* WHAT IS NEEDED *
Two lines in the data below mark the range: the one with "noneRequested_pending, ite_pending, ite_self, *]" and the one with "a r s).2.pending = s.pending := by". Return both, along with every line between them, exactly.

++++ RECORDS PROVIDED

@[simp] theorem islesOff_pending (is : List Nat) (v cause : Nat) (s : State) :
    (islesOff is v cause s).pending = s.pending := by
  unfold islesOff
  simp only []
  rw [foldl_pending, foldl_pending _ (fun _ _ => by rw [setIsleState_pending, State.modIsle_queue])]
  intro t a
  split
  · exact archOff_pending _ _ _ _ _
  · rfl

@[simp] theorem stackIslesOff_pending (k v cause : Nat) (s : State) : (stackIslesOff k v cause s).pending = s.pending := by
  simp only [stackIslesOff, islesOff_pending]

@[simp] theorem refuseRequest_pending (i : Nat) (s : State) : (refuseRequest i s).pending = s.pending := by
  simp only [refuseRequest, State.bump_queue]

@[simp] theorem applyOn_pending (i : Nat) (s : State) : (applyOn i s).pending = s.pending := by
  simp only [applyOn, refuseRequest_pending, setIsleState_pending, State.modIsle_queue, ite_pending, ite_self]

@[simp] theorem applyGroup_pending (is : List Nat) (x0 : Option Nat) (x1 : List (Nat × Nat)) (s : State) :
    (applyGroup is x0 x1 s).pending = s.pending := by
  induction x1 generalizing x0 s with
  | nil => simp only [applyGroup]
  | cons e es ih => unfold applyGroup; (repeat' split) <;> simp_all only [refuseRequest_pending, moveIsles_pending,
      ite_pending, ite_self, ih]

@[simp] theorem applyRequests_pending (items : List (Nat × Nat)) (s : State) :
    (applyRequests items s).pending = s.pending := by
  simp only [applyRequests, applyOn_pending, applyGroup_pending, foldl_pending, implies_true]

@[simp] theorem applyPending_pending (s : State) : (applyPending s).pending = s.pending := by
  simp only [applyPending, raise_pending, applyRequests_pending, moveIsles_pending, State.set_queue, State.modArch_queue,
      foldl_pending, implies_true, ite_pending, ite_self]

@[simp] theorem copyIsle_pending (i : Nat) (s : State) : (copyIsle i s).pending = s.pending := by
  simp only [copyIsle, State.set_queue, State.setFlag_queue]

@[simp] theorem copyIsles_pending (s : State) : (copyIsles s).pending = s.pending := by
  simp only [copyIsles, copyIsle_pending, foldl_pending, implies_true]

@[simp] theorem isleRequest_pending (i r v : Nat) (s : State) : (isleRequest i r v s).pending = s.pending := by
  unfold isleRequest; (repeat' split) <;> simp_all

@[simp] theorem nbuRead_pending (i : Nat) (c : NbuCmd) (b : Nat × Nat) (j : Nat) (x0 : List Nat) (s : State) :
    (nbuRead i c b j x0 s).2.2.pending = s.pending := by
  induction x0 generalizing s with
  | nil => simp only [nbuRead]
  | cons e es ih => simp only [nbuRead, readRaw_pending, ih]

@[simp] theorem nbuPut_pending (i : Nat) (c : NbuCmd) (b : Nat × Nat) (j : Nat) (poison : Bool) (s : State) (w : Nat × List Nat) : (nbuPut i c b j poison s w).pending = s.pending := by
  simp only [nbuPut, storeWord_pending]

@[simp] theorem nbuWrite_pending (i : Nat) (c : NbuCmd) (b : Nat × Nat) (j : Nat) (poison : Bool) (ws : List (Nat × List Nat)) (s : State) :
    (nbuWrite i c b j poison ws s).pending = s.pending := by
  unfold nbuWrite
  rw [foldl_pending _ (nbuPut_pending i c b j poison)]

@[simp] theorem nbuIndex_pending (i : Nat) (c : NbuCmd) (b : Nat × Nat) (j : Nat) (ts : BankTally × State) :
    (nbuIndex i c b j ts).2.pending = ts.2.pending := by
  unfold nbuIndex
  simp only []
  split
  · simp
  · split <;> simp

@[simp] theorem nbuBank_pending (i n : Nat) (c : NbuCmd) (acc : List Nat × Bool × State) (b : Nat × Nat) :
    (nbuBank i n c acc b).2.2.pending = acc.2.2.pending := by
  unfold nbuBank
  simp only [State.bump_queue]
  rw [foldl_pending_snd _ (fun t x => nbuIndex_pending _ _ _ _ _)]

theorem bankList_pending (i n : Nat) (c : NbuCmd) (l : List (Nat × Nat)) (acc : List Nat × Bool × State) :
    (l.foldl (nbuBank i n c) acc).2.2.pending = acc.2.2.pending := by
  induction l generalizing acc with
  | nil => rfl
  | cons x l ih => rw [List.foldl_cons, ih, nbuBank_pending]

@[simp] theorem nbuOperate_pending (op i n : Nat) (s : State) : (nbuOperate op i n s).pending = s.pending := by
  unfold nbuOperate
  simp only []
  split
  · rfl
  · split
    · rfl
    · simp only [State.modSlice_queue, ite_pending, raiseOnce_pending, ite_self, bankList_pending]

@[simp] theorem beatError_pending (i n : Nat) (s : State) : (beatError i n s).pending = s.pending := by
  simp only [beatError, raise_pending, State.bump_queue, ite_pending, ite_self]

@[simp] theorem nbuStart_pending (i t n : Nat) (c : NbuCmd) (result : Option (List Nat × Nat)) (s : State) :
    (nbuStart i t n c result s).pending = s.pending := by
  simp only [nbuStart, beatError_pending, State.modSlice_queue]

@[simp] theorem ferryEffect_pending (damaged : Nat) (l : Launch) (s : State) :
    (ferryEffect damaged l s).pending = s.pending := by
  simp only [ferryEffect, nbuStart_pending, noteTensors_pending, State.count_queue, State.modArch_queue, ite_pending,
      ite_self]

@[simp] theorem endHostCmd_pending (i : Nat) (r : NbuRun) (s : State) : (endHostCmd i r s).pending = s.pending := by
  simp only [endHostCmd, State.setWords_pending, State.set_queue, State.count_queue, ite_pending, ite_self]

@[simp] theorem endFerry_pending (i : Nat) (r : NbuRun) (s : State) : (endFerry i r s).pending = s.pending := by
  unfold endFerry
  (repeat' split) <;> first
    | with_reducible rfl
    | simp only [detectIf_pending, enqueue_pending, ite_pending, ite_self]
    | simp only [detectIf_pending, enqueue_pending, ite_pending, ite_self, *]

@[simp] theorem noneRequested_pending (a v : Nat) (s : State) : (noneRequested a v s).pending = s.pending := by
  unfold noneRequested
  (repeat' split) <;> first
    | with_reducible rfl
    | simp only [forgetRequest_pending, ite_pending, ite_self]
    | simp only [forgetRequest_pending, ite_pending, ite_self, *]

@[simp] theorem bar0WriteAt_pending (func a bytes v : Nat) (s : State) :
    (bar0WriteAt func a bytes v s).pending = s.pending := by
  unfold bar0WriteAt
  (repeat' split) <;> first
    | with_reducible rfl
    | simp only [writeReg_pending, noneRequested_pending, ite_pending, ite_self]
    | simp only [writeReg_pending, noneRequested_pending, ite_pending, ite_self, *]

@[simp] theorem bar0Write4_pending (func a v : Nat) (s : State) : (bar0Write4 func a v s).pending = s.pending := by
  unfold bar0Write4
  (repeat' split) <;> first
    | with_reducible rfl
    | simp only [bar0WriteAt_pending, writeMsix_pending, ite_pending, ite_self]
    | simp only [bar0WriteAt_pending, writeMsix_pending, ite_pending, ite_self, *]

@[simp] theorem bar0Bad_pending (func : Nat) (s : State) : (bar0Bad func s).pending = s.pending := by
  simp only [bar0Bad, raiseOnceFrame_pending, State.bump_queue]

@[simp] theorem registerWrite_pending (func a width v : Nat) (s : State) :
    (registerWrite func a width v s).pending = s.pending := by
  unfold registerWrite
  (repeat' split) <;> first
    | with_reducible rfl
    | simp only [bar0Write4_pending, bar0WriteAt_pending, bar0Bad_pending, ite_pending, ite_self]
    | simp only [bar0Write4_pending, bar0WriteAt_pending, bar0Bad_pending, ite_pending, ite_self, *]

@[simp] theorem tasNow_pending (b : Nat) (s : State) : (tasNow b s).2.pending = s.pending := by
  simp only [tasNow, evalWaiters_pending, setBollard_pending, ite_pending, ite_self]

@[simp] theorem hostHeader_pending (s : State) : (hostHeader s).2.pending = s.pending := by
  simp only [hostHeader, State.draw_queue]

@[simp] theorem readWhole_pending (func a : Nat) (r : Reg) (s : State) : (readWhole func a r s).2.pending = s.pending := by
  simp only [readWhole]
  (repeat' split) <;> first
    | with_reducible rfl
    | simp only [hostHeader_pending, tasNow_pending, readIsleState_pending, clearRead_pending, readPeek_pending,
        ite_pending, ite_self]
    | simp only [hostHeader_pending, tasNow_pending, readIsleState_pending, clearRead_pending, readPeek_pending,
        ite_pending, ite_self, *]

@[simp] theorem bar0Read4_pending (func a : Nat) (s : State) : (bar0Read4 func a s).2.pending = s.pending := by
  unfold bar0Read4
  (repeat' split) <;> first
    | with_reducible rfl
    | simp only [readWhole_pending, ite_pending, ite_self]
    | simp only [readWhole_pending, ite_pending, ite_self, *]

@[simp] theorem bar0Read_pending (func a width : Nat) (s : State) : (bar0Read func a width s).2.pending = s.pending := by
  simp only [bar0Read]
  (repeat' split) <;> first
    | with_reducible rfl
    | simp only [bar0Read4_pending, readWhole_pending, ite_pending, ite_self]
    | simp only [bar0Read4_pending, readWhole_pending, ite_pending, ite_self, *]

@[simp] theorem bar0Answer_pending (func a width : Nat) (s : State) : (bar0Answer func a width s).pending = s.pending := by
  simp only [bar0Answer, bar0Read_pending, bar0Bad_pending, State.emit_queue, ite_pending, ite_self]

@[simp] theorem bollardTas_pending (who b : Nat) (more : Bool) (s : State) :
    (bollardTas who b more s).pending = s.pending := by
  simp only [bollardTas, cycleOp_pending, State.emit_queue, ite_pending, ite_self]

@[simp] theorem aerReport_pending (func : Nat) (what : String) (hdr : List Nat) (s : State) :
    (aerReport func what hdr s).pending = s.pending := by
  simp only [aerReport, State.emit_queue, ite_pending, ite_self]

@[simp] theorem hostviewWrite_pending (view : Nat) (s : State) : (hostviewWrite view s).pending = s.pending := by
  simp only [hostviewWrite, State.set_queue, ite_pending, ite_self]

@[simp] theorem bar2WindowWrite_pending (offset size : Nat) (s : State) :
    (bar2WindowWrite offset size s).pending = s.pending := by
  simp only [bar2WindowWrite, State.set_queue, ite_pending, ite_self]

@[simp] theorem bar2Refuse_pending (tag : Nat) (write : Bool) (hdr : List Nat) (s : State) :
    (bar2Refuse tag write hdr s).pending = s.pending := by
  simp only [bar2Refuse, raiseOnceFrame_pending, aerReport_pending, State.bump_queue, State.emit_queue, ite_pending, ite_self]

@[simp] theorem dmaEnd_pending (e code : Nat) (linkUp : Bool) (s : State) : (dmaEnd e code linkUp s).pending = s.pending := by
  simp only [dmaEnd]
  (repeat' split) <;> first
    | with_reducible rfl
    | simp only [filterAccesses_pending, notify_pending, raise_pending, releaseArbiters_pending, State.set_queue,
        State.count_queue, State.emit_queue, State.setDma_queue, State.setReads_queue, ite_pending, ite_self]
    | simp only [filterAccesses_pending, notify_pending, raise_pending, releaseArbiters_pending, State.set_queue,
        State.count_queue, State.emit_queue, State.setDma_queue, State.setReads_queue, ite_pending, ite_self, *]

@[simp] theorem dmaSettle_pending (e : Nat) (s : State) : (dmaSettle e s).pending = s.pending := by
  simp only [dmaSettle, dmaEnd_pending, ite_pending, ite_self]

@[simp] theorem dmaMoved_pending (e n : Nat) (bad : Bool) (s : State) : (dmaMoved e n bad s).pending = s.pending := by
  simp only [dmaMoved, State.count_queue, State.modDma_queue]

@[simp] theorem dmaStop_pending (linkUp : Bool) (e : Nat) (s : State) : (dmaStop linkUp e s).pending = s.pending := by
  simp only [dmaStop, dmaEnd_pending, State.set_queue, State.setDma_queue, ite_pending, ite_self]

@[simp] theorem dmaEnable_pending (e ctrl : Nat) (s : State) : (dmaEnable e ctrl s).pending = s.pending := by
  simp only [dmaEnable, writeRest_pending, State.set_queue, ite_pending, ite_self]

@[simp] theorem dmaDisable_pending (e ctrl : Nat) (s : State) : (dmaDisable e ctrl s).pending = s.pending := by
  simp only [dmaDisable, dmaStop_pending, writeRest_pending, ite_pending, ite_self]

@[simp] theorem dmaDoorbell_pending (e pi : Nat) (s : State) : (dmaDoorbell e pi s).pending = s.pending := by
  simp only [dmaDoorbell, State.set_queue, State.bump_queue, ite_pending, ite_self]

@[simp] theorem dmaResume_pending (e : Nat) (s : State) : (dmaResume e s).pending = s.pending := by
  simp only [dmaResume, State.set_queue, ite_pending, ite_self]

@[simp] theorem grantDma_pending (e : Nat) (d : DmaDesc) (s : State) : (grantDma e d s).pending = s.pending := by
  simp only [grantDma, pushRead_pending, State.emit_queue, State.setDma_queue, State.setReads_queue, ite_pending, ite_self]

@[simp] theorem grantDelivery_pending (q : Nat) (b : QuayBind) (p : Packet) (s : State) :
    (grantDelivery q b p s).pending = s.pending := by
  simp only [grantDelivery, pushRead_pending, State.emit_queue, State.modQuay_queue, State.setReads_queue, ite_pending,
      ite_self]

@[simp] theorem grantEmission_pending (q : Nat) (b : QuayBind) (e : Emission) (s : State) :
    (grantEmission q b e s).pending = s.pending := by
  simp only [grantEmission, ringWrite_pending, drainClosing_pending, State.modQuay_queue, ite_pending, ite_self]

@[simp] theorem grantBurst_pending (toHost : Bool) (r : Nat) (s : State) : (grantBurst toHost r s).pending = s.pending := by
  simp only [grantBurst]
  (repeat' split) <;> first
    | with_reducible rfl
    | simp only [grantDelivery_pending, grantEmission_pending, releaseArbiters_pending, grantDma_pending, ite_pending,
        ite_self]
    | simp only [grantDelivery_pending, grantEmission_pending, releaseArbiters_pending, grantDma_pending, ite_pending,
        ite_self, *]

@[simp] theorem fetchFailed_pending (q : Nat) (reason : Nat) (s : State) : (fetchFailed q reason s).pending = s.pending := by
  unfold fetchFailed
  (repeat' split) <;> first
    | with_reducible rfl
    | simp only [filterAccesses_pending, packetBad_pending, releaseArbiters_pending, State.setReads_queue]
    | simp only [filterAccesses_pending, packetBad_pending, releaseArbiters_pending, State.setReads_queue, *]

@[simp] theorem stageDelivery_pending (q : Nat) (data : List Nat) (s : State) :
    (stageDelivery q data s).pending = s.pending := by
  unfold stageDelivery
  (repeat' split) <;> first
    | with_reducible rfl
    | simp only [pushWrite_pending, releaseArbiters_pending, State.modQuay_queue]
    | simp only [pushWrite_pending, releaseArbiters_pending, State.modQuay_queue, *]

@[simp] theorem stageDma_pending (e : Nat) (data : List Nat) (s : State) : (stageDma e data s).pending = s.pending := by
  unfold stageDma
  (repeat' split) <;> first
    | with_reducible rfl
    | simp only [pushWrite_pending, releaseArbiters_pending, State.setDma_queue]
    | simp only [pushWrite_pending, releaseArbiters_pending, State.setDma_queue, *]

@[simp] theorem hostReadFailed_pending (r code : Nat) (s : State) : (hostReadFailed r code s).pending = s.pending := by
  simp only [hostReadFailed, fetchFailed_pending, dmaEnd_pending, ite_pending, ite_self]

++++++++

* RESULT OF THIS EXERCISE *
    | simp only [writeReg_pending, noneRequested_pending, ite_pending, ite_self, *]

@[simp] theorem bar0Write4_pending (func a v : Nat) (s : State) : (bar0Write4 func a v s).pending = s.pending := by
  unfold bar0Write4
  (repeat' split) <;> first
    | with_reducible rfl
    | simp only [bar0WriteAt_pending, writeMsix_pending, ite_pending, ite_self]
    | simp only [bar0WriteAt_pending, writeMsix_pending, ite_pending, ite_self, *]

@[simp] theorem bar0Bad_pending (func : Nat) (s : State) : (bar0Bad func s).pending = s.pending := by
  simp only [bar0Bad, raiseOnceFrame_pending, State.bump_queue]

@[simp] theorem registerWrite_pending (func a width v : Nat) (s : State) :
    (registerWrite func a width v s).pending = s.pending := by
  unfold registerWrite
  (repeat' split) <;> first
    | with_reducible rfl
    | simp only [bar0Write4_pending, bar0WriteAt_pending, bar0Bad_pending, ite_pending, ite_self]
    | simp only [bar0Write4_pending, bar0WriteAt_pending, bar0Bad_pending, ite_pending, ite_self, *]

@[simp] theorem tasNow_pending (b : Nat) (s : State) : (tasNow b s).2.pending = s.pending := by
  simp only [tasNow, evalWaiters_pending, setBollard_pending, ite_pending, ite_self]

@[simp] theorem hostHeader_pending (s : State) : (hostHeader s).2.pending = s.pending := by
  simp only [hostHeader, State.draw_queue]

@[simp] theorem readWhole_pending (func a : Nat) (r : Reg) (s : State) : (readWhole func a r s).2.pending = s.pending := by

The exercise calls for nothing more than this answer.